Etty Hillesum and the Flow of Presence: A Voegelinian Analysis
- Author: Meins G. S. Coetsier
- Language: English
- Series: Eric Voegelin Institute Series in Political Philosophy: Studies in Religion and Politics
- Subject: Etty Hillesum, Eric Voegelin, religion, philosophy, mysticism, spirituality, World War II, memoirs, diary
- Publisher: University of Missouri Press
- Publication date: 2008
- Publication place: United States
- Media type: Hardcover, Paperback
- ISBN: 978-0-8262-1797-4
- OCLC: 183147395
- Dewey Decimal: 940.53/18092 B 22
- LC Class: DS135.N6 H5447 2008

= Etty Hillesum and the Flow of Presence =

2008 book by Dutch philosopher Meins G. S. Coetsier

Etty Hillesum and the Flow of Presence: A Voegelinian Analysis is a 2008 book by Dutch philosopher Meins G. S. Coetsier.

Coetsier makes us of Voegelin's rearticulation of the experience of the In-Between (Plato: metaxy (Note: Metaxy (μεταξύ):
1. as defined from Plato's Symposium, via the character Priestess Diotima, is the "in-between."
2. Metaxy is defined as the "in-between" or "middle ground"
3. Diotima as tutor to Socrates uses the term to show how oral tradition can be perceived by different people in different ways.
4. In her depiction in the poem by Socrates showing that Eros was not an extreme or purity. That Eros as a daimon was in-between the divine Gods and mankind.
5. Thus showing the flaws of the oral tradition in its use of contrast to express the truth showing oral tradition's weakness to sophistry. Pointing to the idea that reality is perceptive though ones character which includes ones desires and prejudges and ones limited understanding of logic. That man moves through the world of becoming or the ever changing world of sensory perception into the world of being which is the world of forms, absolutes and transcendence.
6. Man transcends his place in the becoming by eros, were man reaches the Highest Good, an intuitive and mystical state of consciousness.
7. The metaxy symbolises the experience of the noetic quest as a transition of the psyche from mortality to immortality. Diotima expressed that Eros was in-between the Gods and mankind. Neoplatonists like Plotinus later used the term metaxy to express an ontological placement of Man between the Gods and animals.
For Voegelin: Man experiences himself as tending beyond his human imperfection toward the perfection of the divine ground that moves him. The spiritual man, the daimonios aner, as he is moved in his quest of the ground, moves somewhere between knowledge and ignorance (metaxy sophias kai amathias). “The whole realm of the spiritual (daimonion) is halfway indeed between (metaxy) god and man” (Symposium 202a). Thus, the In-Between – the metaxy – is not an empty space between the poles of the tension but the "realm of the spiritual"; it is the reality of "man's converse with the gods" (202-203), the mutual participation (methexis, metalepsis) of human in divine, and divine in human, reality.)), the central locus for the recapture of reality historically lost to consciousness.

==Synopsis==
Etty Hillesum and the Flow of Presence: A Voegelinian Analysis is an account of the life, works and vision of two prominent mystical thinkers, Etty Hillesum and Eric Voegelin, whose lives were shaped by the totalitarian Nazi regime. This book explores how mystical attunement to the flow of presence is the key to the development of Hillesum's life and writings. Voegelin's analysis of the history of order is focused on the responses of individuals and societies to the divine presence. Hillesum's The Letters and Diaries illustrates her heroic struggle to come to terms with her personal life in the context of her gradual response to the flowing presence.
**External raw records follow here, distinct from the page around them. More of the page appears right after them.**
/-! ### The fetch (R57, R64) -/

/-- The bytes a fetch may see besides memory's are those noted at the address (log 15). -/
theorem State.mem_oldBytes (s : State) (a : Word) (b : Byte) : b ∈ s.oldBytes a ↔ (a.toNat, b) ∈ s.overwritten := by
  simp [State.oldBytes]

/-- Whatever the free choice, its place is reduced to one in the list of bytes held. -/
theorem State.fetchView_mem (s : State) (a : Word) : s.fetchView a ∈ s.byteAt a :: s.oldBytes a := by
  unfold State.fetchView
  split
  · exact List.mem_cons_self
  · next old olds hold =>
    have hplace : Config.freeFetchChoice s.tick a % (s.byteAt a :: old :: olds).length < (s.byteAt a :: old :: olds).length :=
      Nat.mod_lt _ (Nat.succ_pos _)
    rw [hold, List.getD_eq_getElem _ _ hplace]
    exact List.getElem_mem hplace

/-- A fetch of n bytes answers what it sees at each address in turn. -/
theorem State.fetchFrom_eq (s : State) (bytes : List Byte) (a : Word)
    (h : ∀ k (hk : k < bytes.length), s.fetchView (a + BitVec.ofNat 52 k) = bytes[k]) :
    s.fetchFrom bytes.length a = .ok bytes := by
  induction bytes generalizing a with
  | nil => rfl
  | cons b bs ih =>
    have hfirst : s.fetchView a = b := by simpa using h 0 (Nat.succ_pos _)
    have hrest : s.fetchFrom bs.length (a + 1#52) = .ok bs := by
      refine ih (a + 1#52) fun k hk => ?_
      have hadd : a + 1#52 + BitVec.ofNat 52 k = a + BitVec.ofNat 52 (k + 1) := by bv_omega
      rw [hadd]
      exact h (k + 1) (Nat.succ_lt_succ hk)
    rw [List.length_cons, State.fetchFrom, hrest, hfirst]
    rfl

/-- The fetch reads a run of bytes whose first has an opcode of the run's length (R103). -/
theorem State.fetchBytes_eq (s : State) (b : Byte) (bs : List Byte)
    (hlen : opcodeLength (opcodeOfByte b) = some (b :: bs).length)
    (h : ∀ k (hk : k < (b :: bs).length), s.fetchView (s.pc + BitVec.ofNat 52 k) = (b :: bs)[k]) :
    s.fetchBytes = .ok (b :: bs) := by
  have hfirst : s.fetchView s.pc = b := by simpa using h 0 (Nat.succ_pos _)
  have hfetch : s.fetchBytes = s.fetchFrom ((opcodeLength (opcodeOfByte (s.fetchView s.pc))).getD 1) s.pc := rfl
  rw [hfetch, hfirst, hlen, Option.getD_some]
  exact s.fetchFrom_eq (b :: bs) s.pc h

theorem length_ne_zero (i : Instr) : i.length ≠ 0 := by
  cases i <;> exact Nat.succ_ne_zero _

/-- An instruction's bytes begin with one that holds its opcode, which gives their number (R80, R81). -/
theorem encode_eq_cons (i : Instr) : ∃ b bs, encode i = b :: bs ∧ opcodeLength (opcodeOfByte b) = some (b :: bs).length := by
  obtain ⟨hop, -⟩ := Laws.encodedLength i
  obtain ⟨n, hn⟩ : ∃ n, i.length = n + 1 := Nat.exists_eq_succ_of_ne_zero (length_ne_zero i)
  refine ⟨_, splitBytes n (encodeIns i >>> 13), by rw [encode, hn, splitBytes], ?_⟩
  rw [opcodeOfByte_first, hop, hn, List.length_cons, splitBytes_length]

/-! ### Where two states hold the same memory -/

/-- t has the memory and the notes of s. -/
def State.SharesMemory (s t : State) : Prop := t.mem = s.mem ∧ t.overwritten = s.overwritten

namespace State.SharesMemory

variable {s t : State}

theorem refl : SharesMemory s s := ⟨rfl, rfl⟩

theorem setReg (h : SharesMemory s t) (r : Reg) (v : Word) : SharesMemory s (t.setReg r v) :=
  ⟨(t.setReg_mem r v).trans h.1, (t.setReg_overwritten r v).trans h.2⟩

theorem setFlags (h : SharesMemory s t) (f : Flags) : SharesMemory s (t.setFlags f) := h

theorem loadSr (h : SharesMemory s t) (w : Word) : SharesMemory s (t.loadSr w) := h

theorem setPc (h : SharesMemory s t) (pc : Word) : SharesMemory s (t.setPc pc) := h

theorem advance (h : SharesMemory s t) (len : Nat) : SharesMemory s (t.advance len) := h

theorem setRun (h : SharesMemory s t) (u : RunState) : SharesMemory s { t with run := u } := h

theorem stepString (h : SharesMemory s t) (dx dy : Word) : SharesMemory s (t.stepString dx dy) :=
  ((h.setReg _ _).setReg _ _).setReg _ _

theorem repeatOrLeave (h : SharesMemory s t) : SharesMemory s t.repeatOrLeave := by
  unfold State.repeatOrLeave
  split <;> exact h
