-- ==== Sys2Proof/Machine/Mask.lean ====
section
/-! DEFINITION. Mask derivation: `MASK` (spec/40_mask.md). -/

namespace Sys2Proof.Machine

/-- `maskAddress(p)`: byte `i` is `nm(p, i)` (R52). -/
def maskAddress (p : Nat) : Addr := ofBytes (netMask p)

/-- `MASK p` (R53). -/
def execMask (p : Nat) (s : State) : Host.Outcome State Fault Refusal :=
  if validMask p then ok (setRAddr (maskAddress p) s) else raise .invalidMask s

end Sys2Proof.Machine
end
Hillesum died at the age of twenty-nine in Auschwitz midway through World War II. All her energy had been absorbed in a daily search for the meaning of her life, for an understanding of her relationships with others, and for an insight into the ultimate purpose of each individual's contribution to the well being and maintenance of the human spirit.

The author visited Hillesum's family home in Deventer, Amsterdam, where she studied; Camp Westerbork in the Netherlands, where she was detained; and Auschwitz in Poland, where she was imprisoned and murdered. He read Hillesum's diaries in the Dutch language, preserved at the Joods Historisch Museum of Amsterdam. He claims this helped him become aware of how Hillesum brought "mind" and "heart" together in a personal attunement to the flow of presence.

Voegelin's philosophical symbol "the flow of presence" ("the intersection of time with the timeless") is designed to "catch" changes and shifts in the mode of human responsiveness to the divine presence and it is especially helpful in clarifying what is taking place in the soul of Hillesum. Her response to the flow of presence while she was undergoing significant breakthroughs in her spiritual life in the context of a period of overwhelming social disorder, amounts to a testament of great courage. In one of his final conclusions Coetsier writes: "The complexity of the human condition will require the ability to be human in transcending our immediate and simply given context through an attunement to the flow of presence."

== Reception ==
Macon Boczek writes: "Coetsier devotes the opening chapter to Etty Hillesum’' life. He follows this with a chapter on her letters and diaries. He then devotes a further chapter to the thought of Eric Voegelin and in the final chapter, shows the remarkable coincidence of her spiritual experiences with Voegelin's own." Boczek further discussed how the book traced Hillesum's shift from secular distress toward what Coestier calls an interior openness to the divine.

The book also received a positive reception from other scholars in the field who noted the author's attention to detail and creative approaches.

==Meins G. S. Coetsier==
The author, Dr. Meins G. S. Coetsier, is staff member, film director and webmaster of the Etty Hillesum Research Centre. He obtained his B.A. in philosophy in 2004 and was awarded Master of Arts in Philosophy, at The Milltown Institute of Theology and Philosophy in Dublin, Ireland in 2006. In 2008, he was awarded Doctor of Philosophy at Ghent University ( Department of Philosophy and moral sciences) with a study on Eric Voegelin. Coetsier is director of the Centre of Eric Voegelin Studies (EVS) at Ghent University and is founder of the Flow of Presence Academy (FPA).